Jaroslav Hřebík

Personal information
- Date of birth: 16 December 1948 (age 76)
- Place of birth: Benešov, Czechoslovakia
- Position: Striker

Youth career
- 1958–1968: Jawa Týnec

Senior career*
- Years: Team / Apps / (Gls)
- 1968–1973: FK Viktoria Žižkov
- 1974: Dukla Prague
- 1975–1976: Škoda Plzeň
- 1977–1982: Spartak BS Vlašim
- 1982–1985: ČSAD Benešov
- 1985–1988: TJ Jílové

Managerial career
- 1983–1984: ČSAD Benešov (player/coach)
- 1992–1994: FK Švarc Benešov
- 1995–1996: Viktoria Plzeň
- 1996: Viktoria Žižkov
- 1997–1998: Hradec Králové
- 1998–1999: Slavia Prague
- 2000–2001: Jablonec
- 2001–2002: Sparta Prague
- 2004: FC Dynamo Moscow
- 2004–2005: Sparta Prague
- 2008–2011: Czech Republic U-19
- 2011–2012: AC Sparta Prague (sporting director)
- 2012–2023: AC Sparta Prague (youth academy dir.)

= Jaroslav Hřebík =

Czech footballer and coach

Jaroslav Hřebík (born 16 December 1948 in Benešov, Czechoslovakia) is a Czech professional football coach and a former player. Hřebík played a total of 22 matches, scoring 4 times, in the Czechoslovak First League. Between 1973 and 1977 he played in the competition for Dukla Prague and Škoda Plzeň.

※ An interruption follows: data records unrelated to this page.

-- ==== Sys2Proof/Word.lean ====
section
/-! DEFINITION. The widths of the VM ISA's values: every value is an unsigned bit vector (R9), numbered from bit 0 (R8). -/

namespace Sys2Proof

/-- A value of a register, a memory cell, an address field, the program counter: `CELL_BITS` = `PC_BITS` = 32
(R7, R21, R26, R28; D1, D2; logs 2 and 3). -/
abbrev Word := BitVec 32

/-- One byte of the program stream (R27). -/
abbrev Byte := BitVec 8

/-- The opcode tag A, `TAG_BITS` = 7 (R7, R61). -/
abbrev Tag := BitVec 7

/-- The index of a general register: 0 to 7, every 3-bit value names a register (R20, R142). -/
abbrev RegIdx := Fin 8

/-- The constant field of LOAD_CONST, 24 bits (R7, R64). -/
abbrev Imm24 := BitVec 24

end Sys2Proof
end

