-- ==== Sys2Proof/Machine/HostPort.lean ====
section
/-! DEFINITION. What the host can do to the block (R59, R173): supply a stream and reset, and read results after the run.
Reading the status fields is `State.status` (Machine/Flags.lean). -/

namespace Sys2Proof.Machine

/-- Supply `P` and reset (R170, R172, R173); a stream longer than `2^32 - 1` bytes is refused (D2, U6; log 3). -/
def State.launch (program : List Byte) : Outcome :=
  if program.length ≤ Config.maxProgramLength then .next (State.resetWith program) else .refused .programTooLong

/-- One value of a host's request, an integer or anything else (R150; log 10). -/
inductive HostValue where
  | int (n : Int)
  | other
deriving DecidableEq, Repr

/-- The read-out port's answers (R150). -/
inductive PortResponse where
  | ok (cells : List Word)
  | memoryRangeOutOfBounds
  | invalidMemoryRangeFormat
  | noResult
deriving DecidableEq, Repr

/-- The cells `mem[start .. end-1]` in memory-address order (R58). -/
def State.slice (s : State) (start stop : Nat) : List Word :=
  (List.range' start (stop - start)).map s.readCell

/-- A range the port accepts (R58). -/
def validRange (start stop : Int) : Bool :=
  decide (0 ≤ start) && decide (start ≤ stop) && decide (stop ≤ (Config.ncells : Int))

/-- A request to the read-out port, checked in the order format, range, run state; it changes no state (R58, R150; D7, D8). -/
def State.readSlice (s : State) (request : List HostValue) : PortResponse :=
  match request with
  | [.int start, .int stop] =>
    if validRange start stop then
      match s.runState with
      | .halted => .ok (s.slice start.toNat stop.toNat)
      | .running => .noResult
      | .faulted => .noResult
    else .memoryRangeOutOfBounds
  | _ => .invalidMemoryRangeFormat

/-- What may be said of a run (R180): nothing before its end, registers and memory after `Halted`, the fault record alone
after `Faulted` (D7, D13; log 11). -/
inductive Observation where
  | unfinished
  | halted (x : RegFile) (mem : Memory)
  | faulted (kind : FaultKind) (pc : Word) (info : Word)
deriving DecidableEq, Repr

/-- The observation of a state (R180). -/
def State.observe (s : State) : Observation :=
  match s.runState with
  | .running => .unfinished
  | .halted => .halted s.x s.mem
  | .faulted => .faulted s.faultKind s.faultPc s.faultInfo

end Sys2Proof.Machine
end

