/-- A step of a run of encoded instructions executes the instruction at the boundary where `pc` is. -/
theorem step_at_boundary {s t : State} {done left : List Instr} (hprogram : s.program = (done ++ left).flatMap encode)
    (hpc : s.pc.toNat = (done.flatMap encode).length) (h : step s = .next t) :
    ∃ i rest, left = i :: rest ∧ exec i s = .next t := by
  have hrun := (step_cases h).1
  cases left with
  | nil =>
    have hfetch := fetch_at_end (hpc.trans (by rw [hprogram, List.append_nil]))
    simp [step, instructionCycle, hrun, hfetch] at h
  | cons i rest => exact ⟨i, rest, rfl, (step_of_fetch_instr hrun (fetch_at_boundary hprogram hpc)).symm.trans h⟩

/-- The invariant of O59 and O58: a retired instruction is one more encoding that `pc` is past; a bounds fault leaves `pc`. -/
theorem step_keeps_runsProgram (is : List Instr) (s t : State) (hs : s.runsProgram is) (h : step s = .next t) :
    t.runsProgram is := by
  obtain ⟨hprogram, hL, ⟨done, left, rfl, hpc⟩, hunknown, htruncated⟩ := hs
  obtain ⟨i, rest, rfl, hexec⟩ := step_at_boundary hprogram hpc h
  rcases exec_control hexec with ⟨u, hu, rfl⟩ | ⟨kind, info, -, hku, hkt, rfl⟩
  · obtain ⟨-, hw⟩ := fetch_instr_width (fetch_at_boundary hprogram hpc)
    obtain ⟨hkind, -⟩ := hu.retire_record i.width
    refine ⟨hu.program.trans hprogram, (congrArg List.length hu.program).trans_le hL, ⟨done ++ [i], rest, by simp, ?_⟩,
      hkind ▸ hunknown, hkind ▸ htruncated⟩
    rw [hu.retire_pc_toNat hL hw, hpc, List.flatMap_append, List.length_append, List.flatMap_singleton, encode_length]
  · exact ⟨hprogram, hL, ⟨done, _, rfl, hpc⟩, hku, hkt⟩

/-- Reset is at the boundary before the first instruction. -/
theorem resetWith_runsProgram {is : List Instr} (hL : (is.flatMap encode).length ≤ Config.maxProgramLength) :
    (State.resetWith (is.flatMap encode)).runsProgram is :=
  ⟨rfl, hL, ⟨[], is, rfl, rfl⟩, nofun, nofun⟩

/-- Settles O59: the invariant's step, and reset. -/
theorem stepStaysOnInstructionBoundaries : Obligations.StepStaysOnInstructionBoundaries :=
  ⟨step_keeps_runsProgram, fun _ => resetWith_runsProgram⟩

/-- Settles O58: a translated program is the encodings of its instructions, so its run keeps the invariant. -/
theorem translatedProgramsNeverFaultInDecode : Obligations.TranslatedProgramsNeverFaultInDecode := by
  intro lines bytes log n t hassemble hL hrun
  obtain ⟨instrs, -, rfl, -⟩ := assemble_eq_ok_iff.1 hassemble
  obtain ⟨-, -, -, hunknown, htruncated⟩ :=
    run_keeps (step_keeps_runsProgram instrs) (resetWith_runsProgram hL) hrun
  exact ⟨hunknown, htruncated⟩

end Sys2Proof.Machine
end
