-- ==== Sys2Proof/Tests/Slice0.lean ====
section
/-!
SUPPORT. Tests on fixed values, each with the place of spec/ its expected value stands in, and for each
statement of Certificates/Slice0/Obligations.lean with hypotheses a witness: a concrete state and
operands that meet them together (`witness_<statement>`, or one witness for statements that share their
hypotheses). No expected value is the model's own answer.
-/

namespace Sys2Proof.Tests

set_option Elab.async false

open Sys2Proof Sys2Proof.Machine

/-! ## Small states -/

/-- The key `00 01 .. 0f` of 95_test_vectors.md 4.2 and P4. -/
def keyC1 : Block := blockOfNat 0x000102030405060708090a0b0c0d0e0f

/-- The block `00 11 .. ff` of 95_test_vectors.md 4.3. -/
def blockC1 : Block := blockOfNat 0x00112233445566778899aabbccddeeff

/-- The result of encrypting that block under that key (41_aes128_encrypt.md rule R100). -/
def resultC1 : Block := blockOfNat 0x69c4e0d86a7b0430d8cdb78070b4c55a

/-- An IDLE state with the counters given and the registers of P4 as full as they say. -/
def idle (kcnt icnt : Fin 18) : State :=
  { State.reset with
    kcnt := kcnt, icnt := icnt
    key := Vector.ofFn fun i => if i.val < kcnt.val then keyC1[i] else 0
    ibuf := Vector.ofFn fun i => if i.val < icnt.val then blockC1[i] else 0 }

/-- The IDLE state with a result and no block. -/
def withResult : State := { idle 16 0 with dout := resultC1, ovalid := true }

/-- MAC mode with `icnt` message bytes buffered; its subkeys are left as terms, so that nothing evaluates
the cipher. -/
def mac (icnt : Fin 18) : State :=
  { idle 16 icnt with
    mact := true
    k1 := dbl (aes128 (idle 16 icnt).key Block.zero)
    k2 := dbl (dbl (aes128 (idle 16 icnt).key Block.zero)) }

/-- A faulted engine, with the code given. -/
def faultedBy (c : Byte) : State := { State.reset with err := c }

/-- The next state, where there is one. -/
def nextOf : Result → Option State
  | .next t => some t
  | .fault _ => none
  | .refused _ => none

/-- The last response after issuing the words one after another from `s`, where no word stops. -/
def lastAnswer (ws : List CommandWord) (s : State) : Option ResponseWord :=
  (nextOf (issueAll ws s)).map lastResponse

/-- `ERR` after one word. -/
def errAfter (w : CommandWord) (s : State) : Option Byte := (nextOf (command w s)).map fun t => t.err

/-- What a host procedure returned, where it returned. -/
def hostAnswer : HostResult → Option (Except HostError (List Byte))
  | .next ⟨_, r⟩ => some r
  | .fault _ => none
  | .refused _ => none

/-- The error a host procedure failed with. -/
def errorOf : Except HostError (List Byte) → Option HostError
  | .ok _ => none
  | .error e => some e

/-! ## Well-formedness: what the checks refuse -/

/-- 95_test_vectors.md 4.1 "Illegal": an operand where format N has none. -/
theorem test_illFormed_operand : CommandWord.legal 0x0001 = false ∧ CommandWord.legal 0x2001 = false := by
  decide

/-- 95_test_vectors.md 4.1 "Illegal": an opcode of no row. -/
theorem test_illFormed_opcode : CommandWord.legal 0x0400 = false ∧ CommandWord.legal 0x1300 = false := by
  decide

/-- 95_test_vectors.md 4.1 "Illegal": `RDOUT` with `arg[7:4]` not 0. -/
theorem test_illFormed_index : CommandWord.legal 0x3010 = false ∧ CommandWord.legal 0x30ff = false := by
  decide

/-- Rule R51's bounds: every value of an operand type is within them. -/
theorem test_wf_operands : (Instr.kpush 0xff).wf = true ∧ (Instr.rdout 15).wf = true := by decide

/-- Rules R143 to R145: a macro over a key or block that is not 16 bytes is refused. -/
theorem test_illFormed_macro :
    (HostMacro.loadKey (List.replicate 15 0)).wf = false ∧
    (HostMacro.encryptBlock (List.replicate 16 0) (List.replicate 17 0)).wf = false ∧
    (HostMacro.cmac (List.replicate 17 0) []).wf = false := by decide

/-! ## Decoding: words written out bit by bit from rules R50 to R52 (`op | arg`), the values of
95_test_vectors.md 4.1 -/

theorem test_decode_nop : decode 0b00000000_00000000 = .ok .nop := by decide
theorem test_decode_srst : decode 0b00000001_00000000 = .ok .srst := by decide
theorem test_decode_clrk : decode 0b00000010_00000000 = .ok .clrk := by decide
theorem test_decode_clrd : decode 0b00000011_00000000 = .ok .clrd := by decide
theorem test_decode_kpush : decode 0b00010000_11111111 = .ok (.kpush 0xff) := by decide
theorem test_decode_dpush : decode 0b00010001_00101011 = .ok (.dpush 0x2b) := by decide
theorem test_decode_mpush : decode 0b00010010_10000000 = .ok (.mpush 0x80) := by decide
theorem test_decode_enc : decode 0b00100000_00000000 = .ok .enc := by decide
theorem test_decode_minit : decode 0b00100001_00000000 = .ok .minit := by decide
theorem test_decode_mfinal : decode 0b00100010_00000000 = .ok .mfinal := by decide
theorem test_decode_mabort : decode 0b00100011_00000000 = .ok .mabort := by decide
theorem test_decode_rdout : decode 0b00110000_00001111 = .ok (.rdout 15) := by decide
theorem test_decode_rdstat : decode 0b00110001_00000000 = .ok .rdstat := by decide
theorem test_decode_rderr : decode 0b00110010_00000000 = .ok .rderr := by decide

/-- Rule R54's clauses, at the first word past each legal range (95_test_vectors.md 4.1 "Illegal"). -/
theorem test_decode_illegal :
    decode 0x0400 = .error .unknownOpcode ∧ decode 0xffff = .error .unknownOpcode ∧
    decode 0x0001 = .error .operandNotZero ∧ decode 0x3101 = .error .operandNotZero ∧
    decode 0x3010 = .error .indexBitsNotZero ∧ decode 0x30ff = .error .indexBitsNotZero := by decide

/-- The host's view of the table: the low 16 bits are the word (spec/opcode_table.json). -/
theorem test_decodeTableWord :
    decodeTableWord 16 0x102b = some (.kpush 0x2b) ∧ decodeTableWord 16 0x0400 = none := by decide

/-! ## Commands: 95_test_vectors.md 4.2 to 4.5 -/

/-- 4.2: NOP at reset answers `0000`; rule R71: `0100` while faulted. -/
theorem test_nop : lastAnswer [0x0000] State.reset = some 0x0000 ∧
    lastAnswer [0x0000] (faultedBy 5) = some 0x0100 := by decide +kernel

/-- 4.2: SRST from `ERR = 01` answers `0000` and leaves the reset state. -/
theorem test_srst : lastAnswer [0x0100] (faultedBy 1) = some 0x0000 ∧
    (nextOf (command 0x0100 (faultedBy 1))).map (fun t => t.err) = some 0x00 := by decide +kernel

/-- 4.2: CLRK with `KCNT = 16` and a result: the key goes, the result stays. -/
theorem test_clrk : (nextOf (command 0x0200 withResult)).map
    (fun t => (t.key, t.kcnt, t.dout, t.ovalid)) = some (Block.zero, 0, resultC1, true) := by
  decide +kernel

/-- 4.2: CLRD with `ICNT = 17`. -/
theorem test_clrd : (nextOf (command 0x0300 (idle 16 17))).map
    (fun t => (t.ibuf, t.icnt, t.kcnt)) = some (Block.zero, 0, 16) := by decide +kernel

/-- 4.2: the sixteenth key byte, then RDSTAT `0001`. -/
theorem test_kpush_last : (nextOf (command 0x100f (idle 15 0))).map (fun t => (t.key, t.kcnt)) =
      some (keyC1, 16) ∧
    lastAnswer [0x100f, 0x3100] (idle 15 0) = some 0x0001 := by decide +kernel

/-- 4.2: the seventeenth and eighteenth key bytes are discarded and `KCNT` stays 17. -/
theorem test_kpush_overflow :
    (nextOf (command 0x1055 (idle 16 0))).map (fun t => (t.key, t.kcnt)) = some (keyC1, 17) ∧
    (nextOf (command 0x1066 (idle 17 0))).map (fun t => (t.key, t.kcnt)) = some (keyC1, 17) := by
  decide +kernel

/-- 4.2: the sixteenth data byte. -/
theorem test_dpush_last : (nextOf (command 0x11ff (idle 0 15))).map (fun t => (t.ibuf, t.icnt)) =
    some (blockC1, 16) := by decide +kernel

/-- 4.2: the seventeenth data byte, then RDSTAT `0001` with the key complete. -/
theorem test_dpush_overflow :
    (nextOf (command 0x1177 (idle 16 16))).map (fun t => (t.ibuf, t.icnt)) = some (blockC1, 17) ∧
    lastAnswer [0x1177, 0x3100] (idle 16 16) = some 0x0001 := by decide +kernel

/-- 4.2: RDOUT 0, 2 and 15 of the published result. -/
theorem test_rdout : lastAnswer [0x3000] withResult = some 0x0069 ∧
    lastAnswer [0x3002] withResult = some 0x00e0 ∧
    lastAnswer [0x300f, 0x300f] withResult = some 0x005a := by decide +kernel

/-- 4.5: RDOUT with no result faults with 05; 4.4: so does RDOUT in MAC mode. -/
theorem test_rdout_noOutput : lastAnswer [0x3000, 0x3200] State.reset = some 0x0105 ∧
    errAfter 0x3000 (mac 0) = some 0x05 := by decide +kernel

/-- 4.2 and 4.4: RDSTAT with key and block, with a result, with a CMAC open, with its buffer full. -/
theorem test_rdstat : lastAnswer [0x3100] (idle 16 16) = some 0x0003 ∧
    lastAnswer [0x3100] withResult = some 0x0005 ∧ lastAnswer [0x3100] (mac 7) = some 0x0009 ∧
    lastAnswer [0x3100] (mac 16) = some 0x000b ∧
    lastAnswer [0x3100] (faultedBy 5) = some 0x0180 := by decide +kernel

/-- 4.5: RDERR at reset and after an illegal word. -/
theorem test_rderr : lastAnswer [0x3200] State.reset = some 0x0000 ∧
    lastAnswer [0xffff, 0x3200] State.reset = some 0x0103 := by decide +kernel

/-- 4.3, first row: ENC of the published example, the buffer emptied, the key kept. -/
theorem test_enc : (nextOf (command 0x2000 (idle 16 16))).map
    (fun t => (t.dout, t.ovalid, t.ibuf, t.icnt, t.key)) =
      some (resultC1, true, Block.zero, 0, keyC1) := by decide +kernel

/-- 4.3 "Corner cases of ENC": the length errors, the key first. -/
theorem test_enc_lengths : errAfter 0x2000 (idle 16 15) = some 0x01 ∧
    errAfter 0x2000 (idle 16 17) = some 0x01 ∧ errAfter 0x2000 (idle 16 0) = some 0x01 ∧
    errAfter 0x2000 (idle 15 16) = some 0x02 ∧ errAfter 0x2000 (idle 17 16) = some 0x02 ∧
    errAfter 0x2000 (idle 0 0) = some 0x02 ∧ errAfter 0x2000 (mac 16) = some 0x04 := by decide +kernel

/-- 4.4: MINIT drops two stray data bytes and the earlier result. -/
theorem test_minit : (nextOf (command 0x2100 { withResult with icnt := 2 })).map
    (fun t => (t.mact, t.ibuf, t.icnt, t.dout, t.ovalid)) =
      some (true, Block.zero, 0, Block.zero, false) := by decide +kernel

/-- 4.4: MINIT without a key, with 17 key bytes, and with a CMAC open. -/
theorem test_minit_errors : errAfter 0x2100 (idle 0 0) = some 0x02 ∧
    errAfter 0x2100 (idle 17 0) = some 0x02 ∧ errAfter 0x2100 (mac 0) = some 0x04 := by decide +kernel

/-- 4.4 "State walk": the seventeenth message byte becomes `IBUF[0]` and `ICNT` 1; the sixteenth is
only buffered. -/
theorem test_mpush : (nextOf (command 0x12ae (mac 16))).map (fun t => (t.ibuf, t.icnt)) =
      some (blockOfNat 0xae000000000000000000000000000000, 1) ∧
    (nextOf (command 0x12ff (mac 15))).map (fun t => (t.ibuf, t.icnt, t.x)) =
      some (blockC1, 16, Block.zero) := by decide +kernel

/-- 4.4: MPUSH in IDLE mode. -/
theorem test_mpush_idle : errAfter 0x1201 (idle 16 0) = some 0x04 := by decide +kernel

/-- Section 3, example 1, from the subkey it prints: the empty message takes `K2` and pads with `80`. -/
theorem test_mfinal_empty :
    (nextOf (command 0x2200 { mac 0 with
      key := blockOfNat 0x2b7e151628aed2a6abf7158809cf4f3c
      k2 := blockOfNat 0xf7ddac306ae266ccf90bc11ee46d513b })).map
        (fun t => (t.dout, t.ovalid, t.mact, t.k2)) =
      some (blockOfNat 0xbb1d6929e95937287fa37d129b756746, true, false, Block.zero) := by decide +kernel

/-- 4.4: MFINAL in IDLE mode. -/
theorem test_mfinal_idle : errAfter 0x2200 (idle 16 0) = some 0x04 := by decide +kernel

/-- 4.4: MABORT in MAC mode keeps the key, in IDLE mode the result. -/
theorem test_mabort : lastAnswer [0x2300, 0x3100] (mac 7) = some 0x0001 ∧
    (nextOf (command 0x2300 { withResult with icnt := 3 })).map (fun t => (t.icnt, t.dout, t.ovalid)) =
      some (0, resultC1, true) := by decide +kernel

/-- 4.4: KPUSH, DPUSH, CLRK, CLRD in MAC mode; and an illegal word wins over the mode. -/
theorem test_macForbids : errAfter 0x1000 (mac 0) = some 0x04 ∧ errAfter 0x1100 (mac 0) = some 0x04 ∧
    errAfter 0x0200 (mac 0) = some 0x04 ∧ errAfter 0x0300 (mac 0) = some 0x04 ∧
    errAfter 0x0400 (mac 0) = some 0x03 := by decide +kernel

/-- 4.5 "Zeroisation on fault": the illegal word `0001` with key and result loaded. -/
theorem test_faultEntry : (nextOf (command 0x0001 withResult)).map
    (fun t => (t.toEngine, t.responses)) =
      some ({ Engine.reset with err := 0x03 }, [0x0100]) := by decide +kernel

/-- 4.5: while faulted NOP, KPUSH and an illegal word change nothing; the first code stays. -/
theorem test_faultSticks : errAfter 0x0000 (faultedBy 5) = some 0x05 ∧
    errAfter 0x1001 (faultedBy 5) = some 0x05 ∧ errAfter 0xffff (faultedBy 5) = some 0x05 := by
  decide +kernel

/-- 70_reset_and_hazards.md rule R190: a word offered while reset is asserted is not issued. -/
theorem test_hardwareReset : (nextOf (step { withResult with
      inputs := [⟨false, true, 0x3000⟩] })).map (fun t => (t.toEngine, t.responses)) =
    some (Engine.reset, []) := by decide +kernel

/-- The host's check: the word placed for fetching is the one the next step runs. -/
theorem test_withFetchWord : (nextOf (step (State.reset.withFetchWord 16 0x102b))).map
    (fun t => (t.kcnt, t.inputs, t.responses)) = some (1, [], [0x0000]) := by decide +kernel

/-! ## The functions -/

/-- 41_aes128_encrypt.md rules R93, R94 and R95: round 1 of the example of 95_test_vectors.md 2.3. -/
theorem test_roundOne :
    subBytes (blockOfNat 0x00102030405060708090a0b0c0d0e0f0) =
      blockOfNat 0x63cab7040953d051cd60e0e7ba70e18c ∧
    shiftRows (blockOfNat 0x63cab7040953d051cd60e0e7ba70e18c) =
      blockOfNat 0x6353e08c0960e104cd70b751bacad0e7 ∧
    mixColumns (blockOfNat 0x6353e08c0960e104cd70b751bacad0e7) =
      blockOfNat 0x5f72641557f5bc92f7be3b291db9f91a := by decide +kernel

/-- 42_cmac.md rule R121: the five examples of doubling. -/
theorem test_dbl : dbl Block.zero = Block.zero ∧
    dbl (blockOfNat 0x80000000000000000000000000000000) = blockOfNat 0x87 ∧
    dbl (blockOfNat 0x80) = blockOfNat 0x0100 ∧
    dbl (blockOfNat 0xffffffffffffffffffffffffffffffff) =
      blockOfNat 0xffffffffffffffffffffffffffffff79 ∧
    dbl (blockOfNat 0x7fffffffffffffffffffffffffffffff) =
      blockOfNat 0xfffffffffffffffffffffffffffffffe := by decide +kernel

/-- The address of 95_test_vectors.md 1.1. -/
def fixtureAddr : Vector Byte 4 := #v[0x26, 0x0b, 0x7a, 0xc6]

/-- 95_test_vectors.md 1.3: `A_1`, `B0` and the header of the fixture. -/
theorem test_fixtureBlocks :
    counterBlock fixtureAddr 10 .uplink 1 = blockOfNat 0x010000000000c67a0b260a0000000001 ∧
    authBlock fixtureAddr 10 .uplink 20 = blockOfNat 0x490000000000c67a0b260a0000000014 ∧
    frameHeader fixtureAddr 10 1 = [0x40, 0xc6, 0x7a, 0x0b, 0x26, 0x00, 0x0a, 0x00, 0x01] := by
  decide +kernel

/-- 4.6 "Utilities". -/
theorem test_utilities : hexToBytes "260B7AC6" = some [0x26, 0x0b, 0x7a, 0xc6] ∧
    hexToBytes "260" = none ∧ intToLE 0x12345678 4 = [0x78, 0x56, 0x34, 0x12] ∧
    intToLE 0xffff 2 = [0xff, 0xff] := by decide +kernel

/-- 4.6: the payload of the fixture, encrypted. -/
theorem test_encryptPayload :
    (encryptPayload [0x48, 0x45, 0x4c, 0x4c, 0x4f, 0x57, 0x4f, 0x52, 0x4c, 0x44, 0x21]
      (blockOfNat 0x2e1b2e2e88363e2216485ba8fdc2cc14) fixtureAddr 10 .uplink).toOption =
    some [0xc8, 0x27, 0x45, 0x52, 0xdf, 0x51, 0x1c, 0x4e, 0x03, 0x8c, 0x11] := by decide +kernel
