-- ==== Sys2Proof/Syntax.lean ====
section
/-! DEFINITION. The transactions of the block: one constructor per row of spec/opcode_table.json. Operands are the
fields the row's rule reads; ignored bits are no operands (spec/30_encoding.md R75, R77). `dev?` is the optional
target id of R101: `none` is `DP = 0`. -/

namespace Sys2Proof

inductive Instr where
  /-- OP 0x0 (R103). -/
  | setDataReportingMode (mode : ReportingMode) (dev? : Option DevId)
  /-- OP 0x1 (R104). -/
  | getDataReportingMode (dev? : Option DevId)
  /-- OP 0x2 (R105). -/
  | queryData (dev? : Option DevId)
  /-- OP 0x3 (R106). -/
  | setDeviceId (newId : DevId) (dev? : Option DevId)
  /-- OP 0x4 (R107). -/
  | setStatus (mode : SleepWork) (dev? : Option DevId)
  /-- OP 0x5 (R108). -/
  | getStatus (dev? : Option DevId)
  /-- OP 0x6 (R109). -/
  | setWorkingPeriod (minutes : Half) (dev? : Option DevId)
  /-- OP 0x7 (R110). -/
  | getWorkingPeriod (dev? : Option DevId)
  /-- OP 0x8 (R111). -/
  | checkFirmwareVersion (dev? : Option DevId)
  /-- OP 0x9 (R112). -/
  | forceActiveMode (dev? : Option DevId)
  /-- OP 0xA (R113). -/
  | forceQueryMode (dev? : Option DevId)
  /-- OP 0xB (R114). -/
  | forceContinuousWorkingPeriod (dev? : Option DevId)
  /-- OP 0xC, reserved: DP, ARG and DEV have no effect (R115). -/
  | reservedOpC
  /-- OP 0xD, reserved (R115). -/
  | reservedOpD
  /-- OP 0xE, reserved (R115). -/
  | reservedOpE
  /-- OP 0xF, reserved (R115). -/
  | reservedOpF
  /-- DELIVER of a chunk (R147). -/
  | deliver (chunk : List Byte) (now : Timestamp)
  /-- CTRL_IN code 0 (R200). -/
  | clearBuffer
  /-- CTRL_IN code 1 (R240). -/
  | reset
  /-- A delivered class `0xC0` frame (R71, R171). `ck` is frame byte 8. -/
  | rxMeasurement (pm25 pm10 : Half) (id : DevId) (ck : Byte) (now : Timestamp)
  /-- A delivered class `0xC5` frame of sub-command 2 (R72, R176). -/
  | rxAckReportingMode (d3 d4 d5 : Byte) (id : DevId) (ck : Byte) (now : Timestamp)
  /-- Sub-command 5 (R176). -/
  | rxAckDeviceId (d3 d4 d5 : Byte) (id : DevId) (ck : Byte) (now : Timestamp)
  /-- Sub-command 6 (R176). -/
  | rxAckSleepWork (d3 d4 d5 : Byte) (id : DevId) (ck : Byte) (now : Timestamp)
  /-- Sub-command 7 (R176). -/
  | rxAckFirmwareVersion (d3 d4 d5 : Byte) (id : DevId) (ck : Byte) (now : Timestamp)
  /-- Sub-command 8 (R176). -/
  | rxAckWorkingPeriod (d3 d4 d5 : Byte) (id : DevId) (ck : Byte) (now : Timestamp)
  /-- A class `0xC5` frame of any other sub-command `sub` (R178). -/
  | rxAckUnrecognised (sub d3 d4 d5 : Byte) (id : DevId) (ck : Byte) (now : Timestamp)
  /-- A frame of any class `cls` other than `0xC0` and `0xC5` (R179). -/
  | rxUnknownClass (cls d2 d3 d4 d5 d6 d7 : Byte) (ck : Byte) (now : Timestamp)
  deriving DecidableEq, Repr

end Sys2Proof
end

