-- ==== Sys2Proof/Machine/Interpreter.lean ====
section
/-! DEFINITION. The Response Interpreter: what a validated frame does inside its delivery (spec/43_interpreter.md).
`d` is the resynchronisation count of that delivery, which its status record carries. -/

namespace Sys2Proof.Machine

/-- The device id of a reply, low byte first (R47, R172, R174). -/
def RxFrame.id (f : RxFrame) : DevId := u16le f.d6 f.d7

/-- Class `0xC0` (R171–R173). -/
def interpretMeasurement (f : RxFrame) (now : Timestamp) (d : Nat) (s : State) : State :=
  (s.withDevid f.id).finish none (some (.meas (u16le f.d2 f.d3) (u16le f.d4 f.d5) now)) (statusValidated d .meas)

/-- Class `0xC5`: the id is written whatever the sub-command, and a recognised one makes an event (R174–R178). -/
def interpretAck (f : RxFrame) (now : Timestamp) (d : Nat) (s : State) : State :=
  if ackSubcmds.contains f.d2 then
    (s.withDevid f.id).finish none (some (.ack f.d2 f.d3 f.d4 f.d5 f.id now)) (statusValidated d .ack)
  else (s.withDevid f.id).finish none none (statusValidated d .ackDropped)

/-- Any other class: the event carries the unchanged session id (R179). -/
def interpretUnknownClass (f : RxFrame) (now : Timestamp) (d : Nat) (s : State) : State :=
  s.finish none (some (.unknownClass f.cls s.devid now)) (statusValidated d .unknownClass)

/-- Dispatch on the class byte (R170). -/
def interpret (f : RxFrame) (now : Timestamp) (d : Nat) (s : State) : State :=
  if f.cls = measurementClass then interpretMeasurement f now d s
  else if f.cls = ackClass then interpretAck f now d s
  else interpretUnknownClass f now d s

end Sys2Proof.Machine
end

As a manager, Hřebík led seven teams in the Czech First League: FK Švarc Benešov, Viktoria Plzeň, Viktoria Žižkov, Hradec Králové, Slavia Prague, Jablonec and Sparta Prague. During his management career he won the 1998–99 Czech Cup with Slavia, and the 2004–05 Czech First League with Sparta, as well as leading Czech Republic U-19 to the final of the 2011 UEFA European Under-19 Championship.